### Problem details
Write out the stretch of lines below that begins at the line with "(21, 16 * 65536" and ends at the line with "guard !p2. -/", including both, exactly as given and nothing more.

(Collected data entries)
Start of Block
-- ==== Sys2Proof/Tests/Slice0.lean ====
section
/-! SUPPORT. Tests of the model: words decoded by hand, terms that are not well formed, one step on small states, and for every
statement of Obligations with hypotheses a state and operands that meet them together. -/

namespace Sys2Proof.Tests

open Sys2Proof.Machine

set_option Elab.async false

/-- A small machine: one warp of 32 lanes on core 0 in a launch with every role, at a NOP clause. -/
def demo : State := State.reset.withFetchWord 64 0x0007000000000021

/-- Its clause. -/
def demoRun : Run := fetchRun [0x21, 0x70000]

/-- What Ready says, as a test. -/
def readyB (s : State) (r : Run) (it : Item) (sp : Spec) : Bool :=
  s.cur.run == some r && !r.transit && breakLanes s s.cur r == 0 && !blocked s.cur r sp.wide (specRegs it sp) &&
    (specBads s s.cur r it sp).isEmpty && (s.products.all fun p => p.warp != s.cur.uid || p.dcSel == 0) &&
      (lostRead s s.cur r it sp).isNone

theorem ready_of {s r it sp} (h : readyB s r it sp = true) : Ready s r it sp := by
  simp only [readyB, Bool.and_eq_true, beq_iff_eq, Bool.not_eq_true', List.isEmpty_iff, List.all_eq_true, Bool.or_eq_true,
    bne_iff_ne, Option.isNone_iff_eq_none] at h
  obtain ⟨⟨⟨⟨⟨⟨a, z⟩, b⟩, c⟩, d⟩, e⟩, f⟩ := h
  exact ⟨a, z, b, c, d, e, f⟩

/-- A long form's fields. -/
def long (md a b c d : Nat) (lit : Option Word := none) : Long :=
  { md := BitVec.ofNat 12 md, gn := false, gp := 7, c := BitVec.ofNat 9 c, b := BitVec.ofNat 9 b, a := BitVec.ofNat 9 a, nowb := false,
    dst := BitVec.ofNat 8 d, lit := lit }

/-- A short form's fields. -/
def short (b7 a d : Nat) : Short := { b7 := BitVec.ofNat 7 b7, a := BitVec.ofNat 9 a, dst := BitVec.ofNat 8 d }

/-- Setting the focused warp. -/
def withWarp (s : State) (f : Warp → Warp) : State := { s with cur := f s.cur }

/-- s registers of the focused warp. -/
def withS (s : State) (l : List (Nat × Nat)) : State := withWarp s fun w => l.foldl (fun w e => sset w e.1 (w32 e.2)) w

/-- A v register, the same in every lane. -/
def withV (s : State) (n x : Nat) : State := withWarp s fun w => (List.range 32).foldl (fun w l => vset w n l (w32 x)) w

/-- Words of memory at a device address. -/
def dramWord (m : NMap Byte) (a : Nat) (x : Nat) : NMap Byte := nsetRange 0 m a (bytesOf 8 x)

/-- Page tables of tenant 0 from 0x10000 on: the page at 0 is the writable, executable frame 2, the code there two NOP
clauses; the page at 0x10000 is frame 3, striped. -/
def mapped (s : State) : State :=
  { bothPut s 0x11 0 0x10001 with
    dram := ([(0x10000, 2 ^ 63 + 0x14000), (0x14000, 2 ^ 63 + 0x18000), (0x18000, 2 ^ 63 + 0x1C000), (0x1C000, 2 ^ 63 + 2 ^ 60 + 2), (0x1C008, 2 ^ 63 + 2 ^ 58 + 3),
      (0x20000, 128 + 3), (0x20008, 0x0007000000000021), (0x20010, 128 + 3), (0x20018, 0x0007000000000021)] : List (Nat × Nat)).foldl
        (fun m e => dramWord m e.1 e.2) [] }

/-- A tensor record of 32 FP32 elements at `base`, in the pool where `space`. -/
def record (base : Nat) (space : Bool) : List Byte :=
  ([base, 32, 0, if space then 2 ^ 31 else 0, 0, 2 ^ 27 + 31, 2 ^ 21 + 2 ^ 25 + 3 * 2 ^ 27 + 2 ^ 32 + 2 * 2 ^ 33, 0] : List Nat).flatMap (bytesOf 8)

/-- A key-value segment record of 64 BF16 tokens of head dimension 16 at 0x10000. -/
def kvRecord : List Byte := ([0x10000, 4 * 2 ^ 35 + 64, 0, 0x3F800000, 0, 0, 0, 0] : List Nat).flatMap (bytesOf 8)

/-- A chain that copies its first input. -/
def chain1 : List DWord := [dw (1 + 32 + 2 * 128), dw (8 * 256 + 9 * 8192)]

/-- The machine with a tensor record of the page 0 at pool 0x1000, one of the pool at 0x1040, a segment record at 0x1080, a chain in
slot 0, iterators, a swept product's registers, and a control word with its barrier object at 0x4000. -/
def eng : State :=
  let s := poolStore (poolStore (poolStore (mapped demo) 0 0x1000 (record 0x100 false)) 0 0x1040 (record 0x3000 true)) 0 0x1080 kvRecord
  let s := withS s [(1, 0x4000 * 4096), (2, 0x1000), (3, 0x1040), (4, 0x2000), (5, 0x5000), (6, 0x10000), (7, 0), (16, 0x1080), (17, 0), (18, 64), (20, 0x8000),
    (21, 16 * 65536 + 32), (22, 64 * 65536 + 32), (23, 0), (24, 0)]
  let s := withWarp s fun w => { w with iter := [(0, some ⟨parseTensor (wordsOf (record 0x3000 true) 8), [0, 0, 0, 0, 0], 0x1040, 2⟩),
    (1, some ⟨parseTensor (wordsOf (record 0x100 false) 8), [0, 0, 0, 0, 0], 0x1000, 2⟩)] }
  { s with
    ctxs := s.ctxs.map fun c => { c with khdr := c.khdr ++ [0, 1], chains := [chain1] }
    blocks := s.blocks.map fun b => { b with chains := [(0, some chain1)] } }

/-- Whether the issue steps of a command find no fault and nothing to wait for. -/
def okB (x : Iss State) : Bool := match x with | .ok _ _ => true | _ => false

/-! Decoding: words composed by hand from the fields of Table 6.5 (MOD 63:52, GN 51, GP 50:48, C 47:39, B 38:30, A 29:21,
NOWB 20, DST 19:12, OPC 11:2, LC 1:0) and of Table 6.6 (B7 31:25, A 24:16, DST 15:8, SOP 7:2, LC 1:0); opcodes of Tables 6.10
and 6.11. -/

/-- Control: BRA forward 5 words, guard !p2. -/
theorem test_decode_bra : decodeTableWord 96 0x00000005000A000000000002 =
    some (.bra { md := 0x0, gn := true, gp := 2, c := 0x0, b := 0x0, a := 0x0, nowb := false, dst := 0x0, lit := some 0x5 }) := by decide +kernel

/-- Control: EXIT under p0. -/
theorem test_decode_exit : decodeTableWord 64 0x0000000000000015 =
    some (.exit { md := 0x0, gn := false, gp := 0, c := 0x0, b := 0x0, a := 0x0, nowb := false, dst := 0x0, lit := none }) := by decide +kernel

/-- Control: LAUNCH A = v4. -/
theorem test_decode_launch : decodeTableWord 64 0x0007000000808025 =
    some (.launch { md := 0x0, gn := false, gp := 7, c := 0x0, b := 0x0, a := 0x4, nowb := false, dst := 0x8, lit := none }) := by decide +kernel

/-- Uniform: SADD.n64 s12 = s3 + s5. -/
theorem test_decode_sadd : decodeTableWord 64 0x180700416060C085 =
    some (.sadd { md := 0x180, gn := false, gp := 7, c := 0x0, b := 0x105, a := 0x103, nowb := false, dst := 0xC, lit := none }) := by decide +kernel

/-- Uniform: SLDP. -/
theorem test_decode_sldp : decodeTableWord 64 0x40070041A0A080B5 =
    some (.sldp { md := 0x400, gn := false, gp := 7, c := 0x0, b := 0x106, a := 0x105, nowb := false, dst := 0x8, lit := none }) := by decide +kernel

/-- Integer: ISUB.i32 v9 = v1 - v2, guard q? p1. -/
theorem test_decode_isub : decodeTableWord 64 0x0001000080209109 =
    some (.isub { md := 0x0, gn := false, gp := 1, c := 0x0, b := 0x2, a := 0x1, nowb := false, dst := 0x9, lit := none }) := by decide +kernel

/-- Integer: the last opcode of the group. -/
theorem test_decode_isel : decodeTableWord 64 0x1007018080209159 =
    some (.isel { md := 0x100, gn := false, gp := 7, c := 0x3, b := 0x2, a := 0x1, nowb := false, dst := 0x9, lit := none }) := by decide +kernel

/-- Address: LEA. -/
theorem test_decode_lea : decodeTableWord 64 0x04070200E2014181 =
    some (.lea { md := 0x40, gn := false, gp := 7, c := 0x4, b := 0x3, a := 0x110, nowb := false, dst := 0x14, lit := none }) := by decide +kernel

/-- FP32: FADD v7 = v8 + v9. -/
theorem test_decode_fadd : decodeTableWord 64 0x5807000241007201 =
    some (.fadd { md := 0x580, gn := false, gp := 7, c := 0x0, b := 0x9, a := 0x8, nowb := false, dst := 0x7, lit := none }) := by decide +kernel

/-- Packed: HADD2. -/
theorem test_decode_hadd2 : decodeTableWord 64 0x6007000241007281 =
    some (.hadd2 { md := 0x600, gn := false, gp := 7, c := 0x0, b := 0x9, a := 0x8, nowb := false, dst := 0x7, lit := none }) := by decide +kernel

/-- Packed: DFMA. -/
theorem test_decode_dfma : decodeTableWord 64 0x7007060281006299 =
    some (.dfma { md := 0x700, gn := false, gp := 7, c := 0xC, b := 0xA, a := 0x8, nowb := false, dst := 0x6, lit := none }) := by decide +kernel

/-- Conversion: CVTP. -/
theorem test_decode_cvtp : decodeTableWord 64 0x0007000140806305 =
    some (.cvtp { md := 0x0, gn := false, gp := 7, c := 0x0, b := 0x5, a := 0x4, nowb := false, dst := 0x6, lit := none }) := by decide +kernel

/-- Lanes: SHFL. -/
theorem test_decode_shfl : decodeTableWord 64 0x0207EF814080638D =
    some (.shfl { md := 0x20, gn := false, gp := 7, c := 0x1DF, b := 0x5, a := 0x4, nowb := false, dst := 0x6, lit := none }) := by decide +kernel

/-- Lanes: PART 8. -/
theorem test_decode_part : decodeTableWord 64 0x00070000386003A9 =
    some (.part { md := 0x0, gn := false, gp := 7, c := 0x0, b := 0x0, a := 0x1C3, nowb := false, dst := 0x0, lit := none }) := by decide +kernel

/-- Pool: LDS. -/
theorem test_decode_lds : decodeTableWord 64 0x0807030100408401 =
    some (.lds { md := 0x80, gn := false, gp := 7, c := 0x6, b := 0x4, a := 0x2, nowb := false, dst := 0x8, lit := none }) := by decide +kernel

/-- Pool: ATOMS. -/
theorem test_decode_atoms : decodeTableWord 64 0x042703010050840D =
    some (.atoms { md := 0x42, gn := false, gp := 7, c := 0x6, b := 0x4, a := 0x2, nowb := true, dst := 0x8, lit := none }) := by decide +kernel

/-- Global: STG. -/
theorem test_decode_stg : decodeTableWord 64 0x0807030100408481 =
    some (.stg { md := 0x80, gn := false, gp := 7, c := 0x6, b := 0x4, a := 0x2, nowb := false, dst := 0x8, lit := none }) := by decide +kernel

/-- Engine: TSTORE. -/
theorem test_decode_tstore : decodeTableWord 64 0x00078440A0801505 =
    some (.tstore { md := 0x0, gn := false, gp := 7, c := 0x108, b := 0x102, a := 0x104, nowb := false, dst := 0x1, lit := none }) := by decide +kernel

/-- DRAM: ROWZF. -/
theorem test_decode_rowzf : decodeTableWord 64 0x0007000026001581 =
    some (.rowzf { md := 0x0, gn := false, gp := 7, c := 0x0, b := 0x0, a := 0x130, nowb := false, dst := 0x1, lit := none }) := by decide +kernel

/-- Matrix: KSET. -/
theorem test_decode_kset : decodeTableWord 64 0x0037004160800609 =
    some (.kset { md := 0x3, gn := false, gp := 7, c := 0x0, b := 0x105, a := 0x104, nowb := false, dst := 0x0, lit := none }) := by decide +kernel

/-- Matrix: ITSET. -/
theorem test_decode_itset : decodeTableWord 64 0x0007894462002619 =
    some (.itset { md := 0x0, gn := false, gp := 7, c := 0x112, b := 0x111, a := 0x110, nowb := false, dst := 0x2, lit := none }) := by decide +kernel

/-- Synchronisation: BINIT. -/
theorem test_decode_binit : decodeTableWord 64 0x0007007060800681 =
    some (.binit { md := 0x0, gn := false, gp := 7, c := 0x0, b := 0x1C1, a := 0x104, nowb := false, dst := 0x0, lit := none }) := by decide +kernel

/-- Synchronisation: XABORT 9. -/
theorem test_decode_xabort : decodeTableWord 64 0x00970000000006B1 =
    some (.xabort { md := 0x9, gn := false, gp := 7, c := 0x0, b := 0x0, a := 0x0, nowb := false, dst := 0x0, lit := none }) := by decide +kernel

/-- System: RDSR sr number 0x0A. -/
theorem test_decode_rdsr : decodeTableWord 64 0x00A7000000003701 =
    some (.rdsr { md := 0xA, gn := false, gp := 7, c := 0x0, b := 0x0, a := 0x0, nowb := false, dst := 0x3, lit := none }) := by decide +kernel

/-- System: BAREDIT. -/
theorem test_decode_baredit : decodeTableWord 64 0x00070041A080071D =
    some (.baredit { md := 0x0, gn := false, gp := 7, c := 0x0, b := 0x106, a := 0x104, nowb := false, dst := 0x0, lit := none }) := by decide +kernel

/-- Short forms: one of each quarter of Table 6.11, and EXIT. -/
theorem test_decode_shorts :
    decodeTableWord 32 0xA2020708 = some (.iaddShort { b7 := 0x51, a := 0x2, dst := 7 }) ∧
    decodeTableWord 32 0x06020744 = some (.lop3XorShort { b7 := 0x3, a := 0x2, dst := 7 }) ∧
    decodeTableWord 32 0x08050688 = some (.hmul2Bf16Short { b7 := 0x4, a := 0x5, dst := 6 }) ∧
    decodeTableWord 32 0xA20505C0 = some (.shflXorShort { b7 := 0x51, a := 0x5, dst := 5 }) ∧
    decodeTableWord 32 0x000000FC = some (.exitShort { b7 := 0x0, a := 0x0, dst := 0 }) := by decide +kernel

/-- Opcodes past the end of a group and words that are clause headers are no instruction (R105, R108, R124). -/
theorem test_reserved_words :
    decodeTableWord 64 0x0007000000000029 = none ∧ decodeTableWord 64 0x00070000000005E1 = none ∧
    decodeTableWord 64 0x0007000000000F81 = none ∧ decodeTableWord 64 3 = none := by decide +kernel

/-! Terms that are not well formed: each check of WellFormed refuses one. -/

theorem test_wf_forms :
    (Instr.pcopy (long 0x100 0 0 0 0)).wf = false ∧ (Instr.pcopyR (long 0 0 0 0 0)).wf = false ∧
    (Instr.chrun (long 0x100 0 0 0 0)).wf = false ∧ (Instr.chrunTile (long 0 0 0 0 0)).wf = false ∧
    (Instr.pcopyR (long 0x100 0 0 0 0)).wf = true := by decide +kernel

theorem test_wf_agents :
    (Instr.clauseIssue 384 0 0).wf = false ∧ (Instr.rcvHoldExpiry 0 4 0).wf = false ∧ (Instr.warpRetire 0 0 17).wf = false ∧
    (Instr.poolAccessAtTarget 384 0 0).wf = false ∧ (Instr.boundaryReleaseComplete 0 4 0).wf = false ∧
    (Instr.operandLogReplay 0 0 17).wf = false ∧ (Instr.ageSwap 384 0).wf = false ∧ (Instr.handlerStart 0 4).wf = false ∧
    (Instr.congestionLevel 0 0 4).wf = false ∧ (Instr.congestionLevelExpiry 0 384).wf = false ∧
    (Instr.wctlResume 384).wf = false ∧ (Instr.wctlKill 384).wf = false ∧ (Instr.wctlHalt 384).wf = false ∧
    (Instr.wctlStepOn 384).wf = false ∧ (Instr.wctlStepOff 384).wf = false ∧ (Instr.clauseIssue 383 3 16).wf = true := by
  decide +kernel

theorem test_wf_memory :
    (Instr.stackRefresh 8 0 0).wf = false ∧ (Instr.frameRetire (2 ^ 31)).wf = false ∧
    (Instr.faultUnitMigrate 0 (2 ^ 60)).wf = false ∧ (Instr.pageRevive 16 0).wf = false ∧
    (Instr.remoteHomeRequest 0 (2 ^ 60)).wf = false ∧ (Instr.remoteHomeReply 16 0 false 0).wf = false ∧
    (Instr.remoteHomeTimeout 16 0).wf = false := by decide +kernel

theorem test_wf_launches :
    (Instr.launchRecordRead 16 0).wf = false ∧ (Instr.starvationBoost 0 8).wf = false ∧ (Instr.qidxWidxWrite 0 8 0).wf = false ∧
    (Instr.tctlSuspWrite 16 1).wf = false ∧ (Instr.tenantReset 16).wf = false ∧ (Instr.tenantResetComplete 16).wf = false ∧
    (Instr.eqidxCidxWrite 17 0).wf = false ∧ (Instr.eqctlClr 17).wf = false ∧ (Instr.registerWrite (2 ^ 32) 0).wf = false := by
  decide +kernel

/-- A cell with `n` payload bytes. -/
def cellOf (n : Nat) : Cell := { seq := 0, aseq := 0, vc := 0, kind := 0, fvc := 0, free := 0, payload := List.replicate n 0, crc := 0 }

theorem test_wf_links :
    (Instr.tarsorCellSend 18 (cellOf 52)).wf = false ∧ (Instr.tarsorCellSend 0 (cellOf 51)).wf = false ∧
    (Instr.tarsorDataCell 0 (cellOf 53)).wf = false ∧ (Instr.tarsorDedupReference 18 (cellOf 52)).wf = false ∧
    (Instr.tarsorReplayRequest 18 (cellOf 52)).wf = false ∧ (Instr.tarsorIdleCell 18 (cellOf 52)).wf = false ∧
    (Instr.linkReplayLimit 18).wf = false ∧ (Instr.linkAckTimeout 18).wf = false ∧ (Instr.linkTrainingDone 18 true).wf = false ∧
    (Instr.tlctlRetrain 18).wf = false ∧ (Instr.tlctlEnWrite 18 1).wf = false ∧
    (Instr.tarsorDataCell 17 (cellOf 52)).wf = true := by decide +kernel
End of Block
### Exercise response
    (21, 16 * 65536 + 32), (22, 64 * 65536 + 32), (23, 0), (24, 0)]
  let s := withWarp s fun w => { w with iter := [(0, some ⟨parseTensor (wordsOf (record 0x3000 true) 8), [0, 0, 0, 0, 0], 0x1040, 2⟩),
    (1, some ⟨parseTensor (wordsOf (record 0x100 false) 8), [0, 0, 0, 0, 0], 0x1000, 2⟩)] }
  { s with
    ctxs := s.ctxs.map fun c => { c with khdr := c.khdr ++ [0, 1], chains := [chain1] }
    blocks := s.blocks.map fun b => { b with chains := [(0, some chain1)] } }

/-- Whether the issue steps of a command find no fault and nothing to wait for. -/
def okB (x : Iss State) : Bool := match x with | .ok _ _ => true | _ => false

/-! Decoding: words composed by hand from the fields of Table 6.5 (MOD 63:52, GN 51, GP 50:48, C 47:39, B 38:30, A 29:21,
NOWB 20, DST 19:12, OPC 11:2, LC 1:0) and of Table 6.6 (B7 31:25, A 24:16, DST 15:8, SOP 7:2, LC 1:0); opcodes of Tables 6.10
and 6.11. -/

/-- Control: BRA forward 5 words, guard !p2. -/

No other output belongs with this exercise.